**YOUR OBJECTIVE**
Only the lines from the one with "def afeLive (o" through the end of the material, both ends included, should be retyped exactly.

**SOURCE DATA**
==================================================

-- ==== Sys2Proof/Machine/RegField.lean ====
section
/-!
DEFINITION. Registers of the safety inputs, the outputs, the analog front end and the capture timers, as a read shows
them (R123, R173, R198, R199). A register that the manual does not list shows none.
-/
namespace Sys2Proof.Machine

open Sys2Proof

/-- The register of entry `i` at `o` within `n` entries of 4 bytes from `base`. -/
def entryOf (base n o : Nat) : Option Nat :=
  if base ≤ o ∧ o < base + 4 * n ∧ o % 4 = 0 then some ((o - base) / 4) else none

/-! ## SIN (R123) -/

def siCfgWord (s : State) (n : Nat) : Word :=
  let c := siCfg s.img n
  pack [(c.filter, 0, 6), (c.gen.getD 0, 8, 4), (bit c.gen.isSome, 12, 1), (bit (s.fld.safety.isSome && hasForeign s n), 13, 1),
    ((match (siCfg s.img (n / 2 * 2)).pair with | .none => 0 | .equiv => 1 | .antiv => 2), 14, 2), (c.extUs, 16, 10)]

/-- The diagnoses in the frozen image, as bits. -/
def imageDiag (im : Image) : Nat := (bitsOf 64 64 (fun n => decide (look 0 im.siCode n ≠ (0 : Nat)))).toNat

def sinLive (o : Nat) (s : State) : Option Word :=
  let im := s.fld.image
  match o with
  | 0x00 => some (loWord im.si.toNat)
  | 0x04 => some (hiWord im.si.toNat)
  | 0x08 => some (loWord im.raw.toNat)
  | 0x0C => some (hiWord im.raw.toNat)
  | 0x10 => some (loWord (imageDiag im))
  | 0x14 => some (hiWord (imageDiag im))
  | 0x18 => some (loWord im.slot)
  | 0x1C => some (hiWord im.slot)
  | 0x20 => some (pack [(s.img.tpPeriod, 0, 11), (s.img.walkW, 11, 4), (s.img.walkI, 16, 12)])
  | 0x24 => some im.sinSupply
  | _ =>
    match entryOf 0x100 64 o, entryOf 0x200 64 o, entryOf 0x300 16 o with
    | some n, _, _ => some (siCfgWord s n)
    | _, some n, _ => some (look 0 im.sinCodes n)
    | _, _, some k => some (look 0 im.sinTps k)
    | none, none, none => none

/-! ## SOUT and CIO (R173) -/

def groupByte (x : GroupSt) : Nat :=
  bit x.good + 2 * bit x.shutdown.isSome + 4 * bit x.pending + 8 * bit x.sag + 16 * bit x.missing + 32 * bit x.forced +
    64 * bit x.overcur + 128 * bit x.overtemp

def soMask (f : Nat → Bool) : Nat := (bitsOf 12 12 f).toNat
def pinMask (f : Nat → Bool) : Option Word := some ((bitsOf 24 24 f).setWidth 32)

/-- SOUT_CODEn: a latched OUT_SHORT_VFLD or OUT_CROSS before a hold's code, and that before OUT_OPEN_LOAD (DESIGN CHOICE, log
entry 137). -/
def soCodeWord (x : So) : Word :=
  let c := if x.code ≠ 0 then x.code else if x.holdCode ≠ 0 then x.holdCode else if x.openLoad then codeOutOpenLoad else 0
  pack [(c, 0, 16), (x.partner, 16, 4), (x.count.toNat, 20, 12)]

def cioCfgWord (s : State) (n : Nat) : Word :=
  let c := cioCfg s n
  if s.fld.safety.isNone then 0
  else match c.mode with
    | .input => pack [(0, 0, 2), (c.filter, 2, 6)]
    | .outputSafe => pack [(1, 0, 2)]
    | .outputStd => pack [(2, 0, 2), ((match c.silence with | .off => 0 | .on => 1 | .hold => 2), 8, 2), (c.src, 10, 12)]

/-- Elapsed safety cycles in ms: eight cycles of 125 µs to a ms. -/
def elapsedMs (cycles : Nat) : Nat := cycles / 8 + bit (decide (cycles % 8 ≠ 0) && Config.unitRound cycles)

def soutLive (o : Nat) (s : State) : Option Word :=
  let f := s.fld
  match o with
  | 0x00 => some (pack [(soMask (switchA s), 0, 12), (soMask (switchB s), 16, 12)])
  | 0x04 => some (pack [(soMask (fun k => (s.so k).high), 0, 12), (soMask (fun k => decide ((s.so k).code ≠ 0 ∨ (s.so k).holdCode ≠ 0)), 16, 12)])
  | 0x08 => some (pack [(groupByte f.sog1, 0, 8), (groupByte f.sog2, 8, 8), (groupByte f.ciog1, 16, 8), (groupByte f.ciog2, 24, 8)])
  | 0x0C => some (supplyWord f.v1.low f.v1)
  | 0x10 => some (supplyWord f.v2.low f.v2)
  | 0x14 => some (pack [(f.sog1.mA, 0, 16), (f.sog2.mA, 16, 16)])
  | 0x18 => some (pack [(f.ciog1.mA, 0, 16), (f.ciog2.mA, 16, 16)])
  | 0x1C => some (pack [(tempByte f.sog1.temp, 0, 8), (tempByte f.sog2.temp, 8, 8), (tempByte f.ciog1.temp, 16, 8),
      (tempByte f.ciog2.temp, 24, 8)])
  | 0x20 => some (pack [(bit f.wd.tripped, 0, 1), (f.wd.missed, 1, 2), (f.wd.trips.toNat, 16, 16)])
  | 0x24 => some (pack [(bit f.sog1.hold, 0, 1), (bit f.sog2.hold, 1, 1), (bit f.ciog1.hold, 2, 1), (bit f.ciog2.hold, 3, 1)])
  | 0x400 => pinMask (fun n => if (cioCfg s n).mode = .input then (s.cio n).level else (s.cio n).high)
  | 0x404 => pinMask (fun n => (s.cio n).lamp)
  | 0x408 => pinMask (fun n => (s.cio n).silent)
  | 0x40C => pinMask (fun n => (s.cio n).short || (s.cio n).overload)
  | 0x410 => some 0
  | 0x414 => some 0
  | 0x418 => some 0
  | 0x41C => some f.cioRefused
  | _ =>
    match entryOf 0x100 12 o, entryOf 0x200 12 o, entryOf 0x300 12 o, entryOf 0x500 24 o, entryOf 0x600 24 o with
    | some k, _, _, _, _ => some (pack [((s.so k).offset, 0, 11), (bit (soPulse s k), 12, 1), (bit (s.so k).nextB, 13, 1),
        ((s.so k).given.toNat, 16, 16)])
    | _, some k, _, _, _ => some (soCodeWord (s.so k))
    | _, _, some k, _, _ => some (pack [((s.so k).mA, 0, 16), (bit (s.so k).limit, 16, 1)])
    | _, _, _, some n, _ => some (cioCfgWord s n)
    | _, _, _, _, some n => some (if (cioCfg s n).mode = .outputStd then
        pack [((cioCfg s n).timeoutMs, 0, 14), (min 0xFFFF (elapsedMs (s.seat.cycle - (s.cio n).since)), 16, 16)] else 0)
    | none, none, none, none, none => none

/-! ## AFE (R198) -/

def ainMask (s : State) (f : Ain → Bool) : Option Word := some (bitsOf 32 32 (fun n => ainPresent s n && f (s.ain n)))

def ainLive (s : State) (n k : Nat) : Option Word :=
  let x := s.ain n
  if !ainPresent s n then some 0
  else match k with
    | 0x00 => some (pack [((match x.cfg.mode with | .off => 0 | .iepe => 1 | .volt => 2), 0, 2), (x.cfg.aa, 2, 2), (x.cfg.hp, 4, 3),
        (bit x.guard, 7, 1)])
    | 0x04 => some (pack [(bit x.en, 0, 1), (bit x.calRun, 1, 1)])
    | 0x08 => some (pack [((match x.state with | .off => 0 | .settling => 1 | .run => if x.calRun then 3 else 2 | .shutdown => 4),
        0, 3), (bit x.pending, 3, 1), (bit x.openL, 4, 1), (bit x.shortL, 5, 1), (bit x.calFail, 6, 1), (bit x.supply, 7, 1),
        ((BitVec.ofInt 16 x.bias).toNat, 16, 16)])
    | 0x0C => some (pack [(x.gain, 0, 24)])
    | 0x10 => some x.last
    | 0x14 => some x.inval
    | _ => none

def afeLive (o : Nat) (s : State) : Option Word :=
  match o with
  | 0x00 => some (if s.otp.small then 0x1001 else 0x2001)
  | 0x04 => ainMask s (fun x => x.en)
  | 0x08 => ainMask s (fun x => decide (x.state = .settling))
  | 0x0C => ainMask s (fun x => x.openL || x.shortL || x.calFail)
  | 0x10 => some s.afe.ovr
  | _ => if 0x100 ≤ o ∧ o < 0x500 then ainLive s ((o - 0x100) / 32) ((o - 0x100) % 32) else none

/-! ## TACH (R199) -/

def timerLive (x : Tach) (k : Nat) : Option Word :=
  match k with
  | 0x00 => some (pack [((match x.cfg.edge with | .rising => 0 | .falling => 1 | .both => 2), 0, 2), (bit x.safety, 2, 1),
      (x.cfg.filt, 8, 8), (x.cfg.fdiv, 16, 3), (x.cfg.n - 1, 24, 8)])
  | 0x04 => some (BitVec.ofNat 32 (x.cfg.per - 1))
  | 0x08 => some (pack [(bit (decide (x.state = .run) || x.pending), 0, 1)])
  | 0x0C => some (pack [((match x.state with | .off => 0 | .run => 1 | .shutdown => 2), 0, 2), (bit x.pending, 2, 1),
      (bit (decide (1 ≤ x.caps)), 3, 1), (bit (decide (2 ≤ x.caps)), 4, 1), (bit x.ovf, 5, 1), (bit x.wrap, 6, 1), (bit x.multi, 7, 1)])
  | 0x10 => some (BitVec.ofNat 32 x.edgeCnt)
  | 0x14 => some (loWord x.total)
  | 0x18 => some (hiWord x.total)
  | 0x1C => some (loWord x.cap)
  | 0x20 => some (hiWord x.cap)
  | 0x24 => some x.period
  | 0x28 => some x.cmp0
  | 0x2C => some x.cmp1
  | 0x30 => some x.step0
  | 0x34 => some x.step1
  | 0x38 => some (loWord x.matchStamp)
  | 0x3C => some (hiWord x.matchStamp)
  | _ => none

def tachLive (o : Nat) (s : State) : Option Word :=
  match o with
  | 0x00 => some 0x00000801
  | 0x08 => some (loWord s.now)
  | 0x0C => some (hiWord s.now)
  | _ => if 0x100 ≤ o ∧ o < 0x300 then timerLive (s.tachT ((o - 0x100) / 64)) ((o - 0x100) % 64) else none

end Sys2Proof.Machine
end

==================================================

**TASK ANSWER**
def afeLive (o : Nat) (s : State) : Option Word :=
  match o with
  | 0x00 => some (if s.otp.small then 0x1001 else 0x2001)
  | 0x04 => ainMask s (fun x => x.en)
  | 0x08 => ainMask s (fun x => decide (x.state = .settling))
  | 0x0C => ainMask s (fun x => x.openL || x.shortL || x.calFail)
  | 0x10 => some s.afe.ovr
  | _ => if 0x100 ≤ o ∧ o < 0x500 then ainLive s ((o - 0x100) / 32) ((o - 0x100) % 32) else none

/-! ## TACH (R199) -/

def timerLive (x : Tach) (k : Nat) : Option Word :=
  match k with
  | 0x00 => some (pack [((match x.cfg.edge with | .rising => 0 | .falling => 1 | .both => 2), 0, 2), (bit x.safety, 2, 1),
      (x.cfg.filt, 8, 8), (x.cfg.fdiv, 16, 3), (x.cfg.n - 1, 24, 8)])
  | 0x04 => some (BitVec.ofNat 32 (x.cfg.per - 1))
  | 0x08 => some (pack [(bit (decide (x.state = .run) || x.pending), 0, 1)])
  | 0x0C => some (pack [((match x.state with | .off => 0 | .run => 1 | .shutdown => 2), 0, 2), (bit x.pending, 2, 1),
      (bit (decide (1 ≤ x.caps)), 3, 1), (bit (decide (2 ≤ x.caps)), 4, 1), (bit x.ovf, 5, 1), (bit x.wrap, 6, 1), (bit x.multi, 7, 1)])
  | 0x10 => some (BitVec.ofNat 32 x.edgeCnt)
  | 0x14 => some (loWord x.total)
  | 0x18 => some (hiWord x.total)
  | 0x1C => some (loWord x.cap)
  | 0x20 => some (hiWord x.cap)
  | 0x24 => some x.period
  | 0x28 => some x.cmp0
  | 0x2C => some x.cmp1
  | 0x30 => some x.step0
  | 0x34 => some x.step1
  | 0x38 => some (loWord x.matchStamp)
  | 0x3C => some (hiWord x.matchStamp)
  | _ => none

def tachLive (o : Nat) (s : State) : Option Word :=
  match o with
  | 0x00 => some 0x00000801
  | 0x08 => some (loWord s.now)
  | 0x0C => some (hiWord s.now)
  | _ => if 0x100 ≤ o ∧ o < 0x300 then timerLive (s.tachT ((o - 0x100) / 64)) ((o - 0x100) % 64) else none

end Sys2Proof.Machine
end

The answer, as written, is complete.